China’s private tutoring industry is booming despite economic slowdown
- Estimates of the size of annual revenues in the private education sector vary from 1.6 trillion yuan (US$238 billion) to 2.68 trillion yuan from Deloitte
- Online education market was valued at 251.7 billion yuan (US$37 billion) last year and will reach 380.7 billion yuan in 2020, consultancy firm says

Amid China’s economic downturn, its booming education industry has become a bright spark in the gloom thanks to surging demand for after-school learning, resulting in an influx of investment capital.
Within the rapidly expanding private education sector, the fastest growth comes from after-school tutoring, such as private tutoring and English instruction classes as Chinese parents have no qualms about spending on such programmes to help their children.
“Parents can cut [other] discretionary spending, but they would never compromise on the education of their children,” said Anip Sharma, partner at management consultancy firm L.E.K. Consulting.
Such recession-proof spending on education is a component of the broader services industry that Beijing is counting on to offset the economic blow from the shrinking of traditional manufacturing industries compounded by the fallout from the US-China trade war.

Estimates of the size of annual revenues in the private education sector vary among industry experts, from L.E.K. Consulting’s 1.6 trillion yuan (US$238 billion) to audit and advisory firm Deloitte’s 2.68 trillion yuan. On the back of a compounded 10.8 per cent annual growth trajectory, the market could reach a value of as much as 5 trillion yuan (US$744 billion) by 2025, according to Deloitte.
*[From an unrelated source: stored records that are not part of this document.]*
/-- CODEWORD_READ (R280 to R287): the oldest burst in flight on the subchannel is captured with the bus errors `err`, given as
16 beats of 40 bits, decoded and returned. An `ignored` codeword (row 1 of Table 8.5) is neither counted, recorded nor
marked (DEDUCED, log entry 80). -/
def Dev.codewordRead (d : Dev) (c i : Nat) (err : BitVec 640) (ignored : Bool) : Dev :=
  match ((d.chn c).sub i).flight with
  | [] => d
  | e :: rest =>
    let x8 := d.isX8 c
    let word := if err = 0 then e.cap else e.cap ^^^ BitVec.ofNat 640 (unburst x8 err.toNat)
    let o := decodeWord x8 word
    let d := d.modChn c fun ch => ch.modSub i fun s => { s with flight := rest }
    let d := if ignored then d else d.burstNoted c i e o
    match e.use with
    | .scrub => d.scrubSettle c
    | .copyRead k => d.copySettle c k e o
    | .acc _ | .ley .. => d.pushRet c (.read e.use o)
    | _ => d

end Sys2Proof.Machine
end

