/-! ### Lost counter lines (R230) -/

/-- A counter line read that meets row 4 or 6 of Table 8.5 raises the record of that row. -/
def Dev.ctrMismatch (d : Dev) (frame row : Nat) : Dev :=
  match d.ctrSaOf frame with
  | some sa => if row = 2 ∨ row = 3 then d.mismatchRecord (d.placeUnit (d.place sa)) sa 0 0xFF .counter false (row == 2) else d
  | none => d

/-- A counter line that the device's own work reads from storage. -/
def Dev.noteCtr (m : Dram) (d : Dev) (frame : Nat) : Dev :=
  match d.ctrSaOf frame with
  | some sa => d.noteRead m sa 0 0xFF .map false
  | none => d

/-- Rewrites a lost counter line and poisons its frame (R230). `row` codes the row that failed. -/
def Dev.counterLost (d : Dev) (frame row : Nat) : Dev :=
  let major := d.rd .cipMajhw + 1
  let c := Ctr.all major 1
  let q := (d.heldIn frame).getD (d.frameOwner frame)
  let d := d.modCip fun x =>
    { x with copies := x.copies.filter (·.frame != frame), merges := x.merges.filter (·.frame != frame) }
  let d := d.installCopy { frame := frame, q := q, ctr := c, changed := 0 }
  let d := d.writeCtr frame c
  let d := (List.range 64).foldl (fun d i =>
    let sa := frame * 4096 + 64 * i
    let slot : Option (Nat × Nat × Nat) := none
    d.fireWrite sa (d.seal (d.frameDom frame i) (blockOf sa slot major 1) 0 true)) d
  let d := match d.ctrSaOf frame with
    | none => d
    | some sa => d.raise { vendorRec 0x0402 .failure (0x500 + d.frameOwner frame) row with
        addr0 := sa, addr1 := frame * 4096 }
  -- reads that wait on the frame complete with poison
  let hits := d.cip.accs.filter fun a =>
    a.sa / 4096 == frame && a.kind == .read && (match a.own with | .ctr .. => false | _ => true)
  d.modCip fun x =>
    { x with accs := x.accs.filter (fun a => !hits.contains a && (match a.own with | .ctr _ f => f != frame | _ => true)),
             done := x.done ++ hits.map fun a => (a.own, a.sa, .line 0 true false false) }

/-- A counter line that the device's own work is about to use is rewritten first when it is lost (R230). -/
def Dev.mendCtr (m : Dram) (d : Dev) (frame : Nat) : Dev :=
  match d.currentCtr m frame with
  | .error row => if row = 9 then d else ((d.noteCtr m frame).ctrMismatch frame row).counterLost frame row
  | .ok _ => d

/-! ### Holds (R216) -/

/-- Begins a hold of a counter line in partition `q`: the copies are gathered there; none where a fold stands in the way, or
where its set has no way free. A
counter line that is lost is rewritten first. -/
def Dev.hold (m : Dram) (d : Dev) (frame q : Nat) : Option Dev :=
  match d.heldIn frame with
  | some _ => some (d.modCip fun x =>
      { x with holds := x.holds.map fun h => if h.frame = frame then { h with pins := h.pins + 1 } else h })
  | none =>
    if !d.ctrRoom frame q then none else
    let pin (d : Dev) : Dev := d.modCip fun x => { x with holds := x.holds ++ [{ frame := frame, q := q, pins := 1 }] }
    let r := d.currentCtr m frame
    let d := d.count (if (d.ctrCopy frame q).isSome then .ctrHit else .ctrMiss) q
    let d := d.noteCtr m frame
    match r with
    | .error 9 => none
    | .error row =>
      let d := (d.ctrMismatch frame row).counterLost frame row
      some (pin ((d.modCip fun x => { x with copies := x.copies.filter (·.frame != frame) }).installCopy
        { frame := frame, q := q, ctr := Ctr.all (d.rd .cipMajhw) 1, changed := 0 }))
    | .ok c =>
      let ch := (d.cip.copies.filter (·.frame == frame) ++ d.cip.merges.filter (·.frame == frame)).foldl
        (fun b x => b ||| x.changed) (0 : BitVec 64)
      let fetch (a : Access) : Bool := match a.own with | .ctr _ f => f == frame | _ => false
      -- every other copy is merged and dropped
      let d := (d.cip.copies.filter (fun x => x.frame == frame && x.q != q && x.changed != 0) ++
        d.cip.merges.filter (·.frame == frame)).foldl (fun d x => d.count .ctrMerge x.q) d
      let d := d.modCip fun x =>
        { x with copies := x.copies.filter (·.frame != frame), merges := x.merges.filter (·.frame != frame),
                 accs := x.accs.filter fun a => !fetch a }
      some (pin (d.installCopy { frame := frame, q := q, ctr := c, changed := ch }))
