-- ==== Sys2Proof/Machine/HomeOps.lean ====
section
/-! DEFINITION. Requests at the home slices (chapter 5): admission, line locks, snoops, the tables of requests and internal
events, parking for promotion, completion, dead holders. -/

namespace Sys2Proof.Machine

/-! ### Requests -/

def Dev.modTxn (d : Dev) (id : Nat) (f : Txn → Txn) : Dev :=
  d.modHome fun h => { h with txns := h.txns.map fun t => if t.id = id then f t else t }
def Dev.dropTxn (d : Dev) (id : Nat) : Dev := d.modHome fun h => { h with txns := h.txns.filter (·.id != id) }
def Dev.txn (d : Dev) (id : Nat) : Option Txn := d.home.txns.find? fun t => t.id == id
def Dev.addTxn (d : Dev) (t : Txn) : Dev :=
  d.modHome fun h => { h with txns := h.txns ++ [{ t with id := h.nextId }], nextId := h.nextId + 1 }

def Dev.unresp (d : Dev) (ld : Nat) : Bool := bitOf (d.rd .homeLdstat) ld

/-- The requesting LD, when it can be a holder: one on a CXL 3.1 head that answers snoops (R110, R138). A request whose LD has been reset
since (head 0xFF) completes without a response (R104). -/
def Dev.requester (d : Dev) (t : Txn) : Option Nat :=
  match t.src with
  | .host h ld _ => if h < 8 ∧ d.on31 ld ∧ !d.unresp ld ∧ t.op ≠ .ncRead ∧ t.op ≠ .ncWrite then some ld else none
  | _ => none

/-- The request comes from an LD that its response timer has made unresponsive, so that R138 answers it. -/
def Dev.shunned (d : Dev) (t : Txn) : Bool :=
  match t.src with
  | .host h ld _ => decide (h < 8) && d.unresp ld && !d.home.lost.contains ld
  | _ => false

/-- Back-invalidates can be sent to a holder: its LD is bound to a head whose protocol is CXL 3.1. The directory may still name an LD that
has been bound to another head since; the home sends it no snoop (R86, log entry 113). -/
def Dev.snoopable (d : Dev) (m : Nat) : Bool := d.bound m && d.proto (d.ldHead m) == 3

/-- The head whose queue shares a request takes (R130, R135). -/
def Dev.shareHead (d : Dev) (t : Txn) : Option Nat :=
  match t.src with
  | .host h _ _ => if h < 8 then some h else none
  | .ring _ _ ld => some (if ld < 16 then d.ldHead ld else d.hp.mgmtHead)
  | .dir => none

def Dev.inPhase (d : Dev) (slice head : Nat) (p : TPhase) : Nat :=
  (d.home.txns.filter fun t => t.phase == p && homeOf t.line == slice && d.shareHead t == some head).length
def Dev.parkedIn (d : Dev) (slice : Nat) : Nat :=
  (d.home.txns.filter fun t => t.phase == .parked && homeOf t.line == slice).length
That beats the pace at which the public education sector, run by the Ministry of Education, has grown. According to research firm Frost & Sullivan, citing data from the National Bureau of Statistics (NBS) and the education ministry, public education grew at a compound annual rate of 8.4 per cent between 2014 and 2017 to 4.19 trillion yuan (US$624 billion). Government spending on public education is about 4 per cent of the country’s gross domestic product.